■ Collected data:
------------------------

-- ==== Sys2Proof/Machine/Ops.lean ====
section
/-! DEFINITION. The operations the meanings share: the outcome of one operation (00_scope.md R14), taking a fault
(60_exceptions.md R240 to R243), the interface every operation goes through (30_encoding.md R77), and the accesses to
the block's storages (20_memory.md R50). -/

namespace Sys2Proof.Machine

/-! ## The outcome of one operation -/

/-- R14 (a): what an operation that raises no fault leaves: the next state, the events it emitted in order (R84) and
its returned value (R85). -/
structure Effect where
  st : State
  events : List OutEvent
  ret : Ret
  deriving DecidableEq, Repr

/-- R13, R14: performing a rule's pseudocode either completes or reaches `raise Fault(CODE)`. A fault carries no state
and no events, so the writes and outputs made before it are discarded (R242). -/
abbrev Attempt := Except FaultCode Effect

/-- R39: a completed operation adds its observation to the run. -/
def Effect.commit (e : Effect) : State :=
  { e.st with trace := e.st.trace ++ [⟨e.events, e.ret⟩] }

/-- TAKING A FAULT (R240, R242): `fault <- (code, w)`, and nothing else. There is no trap entry (R246) and no return
from a fault (R247): only POR clears it. -/
def State.raise (c : FaultCode) (w : Word) (s : State) : State :=
  { s with fault := some ⟨c, w⟩ }

/-! ## The interface -/

/-- The legal values of R20, over a well-formed configuration (R9): bounded queues (R21, R33), pointers within the
table (R28, R29) and a table of `REG_COUNT` entries (R30). -/
def State.legal (s : State) : Bool :=
  s.cfg.wf &&
  decide (s.cq.length ≤ s.cfg.cqCapacity) &&
  decide (s.rxq.length ≤ s.cfg.rxqCapacity) &&
  decide (s.rsLocal.toNat ≤ s.cfg.lmask) &&
  decide (s.rsRdptr.toNat ≤ s.cfg.lmask) &&
  (s.regs.length == s.cfg.regCount)

/-- R14: how an attempt of the operation word `w` ends. A completed one is committed (a); a raised fault is recorded with
the word, over the state before the operation (b, R242). -/
def conclude (w : Word) (s : State) : Attempt → Host.Outcome State Fault Refusal
  | .ok e => .next e.commit
  | .error c => .next (s.raise c w)

/-- One operation word `w` issued at the interface, whose operation attempts `f`. A record that is no state of a block
is refused (R9, R20). A recorded fault makes every operation without effect (R77 step 1, R243). -/
def atInterface (w : Word) (f : State → Attempt) (s : State) : Host.Outcome State Fault Refusal :=
  if s.cfg.wf then
    if s.legal then
      if s.fault.isSome then .next s else conclude w s (f s)
    else .refused .illegalState
  else .refused .illFormedConfig

/-- A word that matches no row: `Fault(ILLEGAL_OP)` (R74, R77 step 2). -/
def illegalWord (w : Word) (s : State) : Host.Outcome State Fault Refusal :=
  atInterface w (fun _ => .error .illegalOp) s

/-- A decoded operation `i` whose rule is `body`: the mode gate (R75, R77 step 3), the operand range (R76, step 4), then
the rule (step 5). -/
def perform (i : Instr) (body : State → Attempt) (s : State) : Host.Outcome State Fault Refusal :=
  atInterface (encode i) (fun s => if i.wf s.cfg then body s else .error .illegalOp) s

/-- A rule that returns no value and emits nothing. -/
def Effect.silent (s : State) : Effect := ⟨s, [], .none⟩

/-- A rule that returns a value and emits nothing. -/
def Effect.returning (s : State) (r : Ret) : Effect := ⟨s, [], r⟩

/-- A rule that emits events and returns no value. -/
def Effect.emitting (s : State) (es : List OutEvent) : Effect := ⟨s, es, .none⟩

/-! ## The Command Queue (R50 (a)) -/

/-- Append bytes at the tail, all of them or none: CQ_OVERFLOW when fewer than `len(bs)` bytes are free (R101, R123,
R124). For one byte and a queue within its bound (R21) this is `len(cq) = CQ_CAPACITY`. -/
def cqAppend (bs : List Byte) (s : State) : Except FaultCode State :=
  if s.cq.length + bs.length > s.cfg.cqCapacity then .error .cqOverflow
  else .ok { s with cq := s.cq ++ bs }

/-- Remove the head byte: CQ_UNDERFLOW on an empty queue (R102, R121). -/
def cqRemove (s : State) : Except FaultCode (Byte × State) :=
  match s.cq with
  | [] => .error .cqUnderflow
  | b :: rest => .ok (b, { s with cq := rest })

/-! ## The Exposed Register Table (R50 (b)) -/

/-- `regs[l]` (R186, R187). In a legal state `l` is an index of the table. -/
def regRead (l : Byte) (s : State) : Byte := s.regs.getD l.toNat 0

/-- `regs[l] <- v` (R189). -/
def regWrite (l v : Byte) (s : State) : State := { s with regs := s.regs.set l.toNat v }

/-! ## The receive queue (R50 (c)) -/

/-- Append a command: RXQ_OVERFLOW on a full queue (R142). -/
def rxqAppend (c : Command) (s : State) : Except FaultCode State :=
  if s.rxq.length ≥ s.cfg.rxqCapacity then .error .rxqOverflow
  else .ok { s with rxq := s.rxq ++ [c] }

/-- Remove the head command: RXQ_UNDERFLOW on an empty queue (R144). -/
def rxqRemove (s : State) : Except FaultCode (Command × State) :=
  match s.rxq with
  | [] => .error .rxqUnderflow
  | c :: rest => .ok (c, { s with rxq := rest })

/-! ## The duty bytes (R50 (d)) -/

/-- The byte of a channel. -/
def PerChannel.get (p : PerChannel) : Channel → Byte
  | .ch0 => p.ch0
  | .ch1 => p.ch1

/-- Write the byte of a channel. -/
def PerChannel.set (p : PerChannel) (c : Channel) (v : Byte) : PerChannel :=
  match c with
  | .ch0 => { p with ch0 := v }
  | .ch1 => { p with ch1 := v }

/-- `1 - i` (R202). -/
def Channel.other : Channel → Channel
  | .ch0 => .ch1
  | .ch1 => .ch0

end Sys2Proof.Machine
end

------------------------

■ PROBLEM TO SOLVE:
Some lines above hold the word "body". Copy all of them.

■ ANSWER TO THE PROBLEM:
/-- A decoded operation `i` whose rule is `body`: the mode gate (R75, R77 step 3), the operand range (R76, step 4), then
def perform (i : Instr) (body : State → Attempt) (s : State) : Host.Outcome State Fault Refusal :=
  atInterface (encode i) (fun s => if i.wf s.cfg then body s else .error .illegalOp) s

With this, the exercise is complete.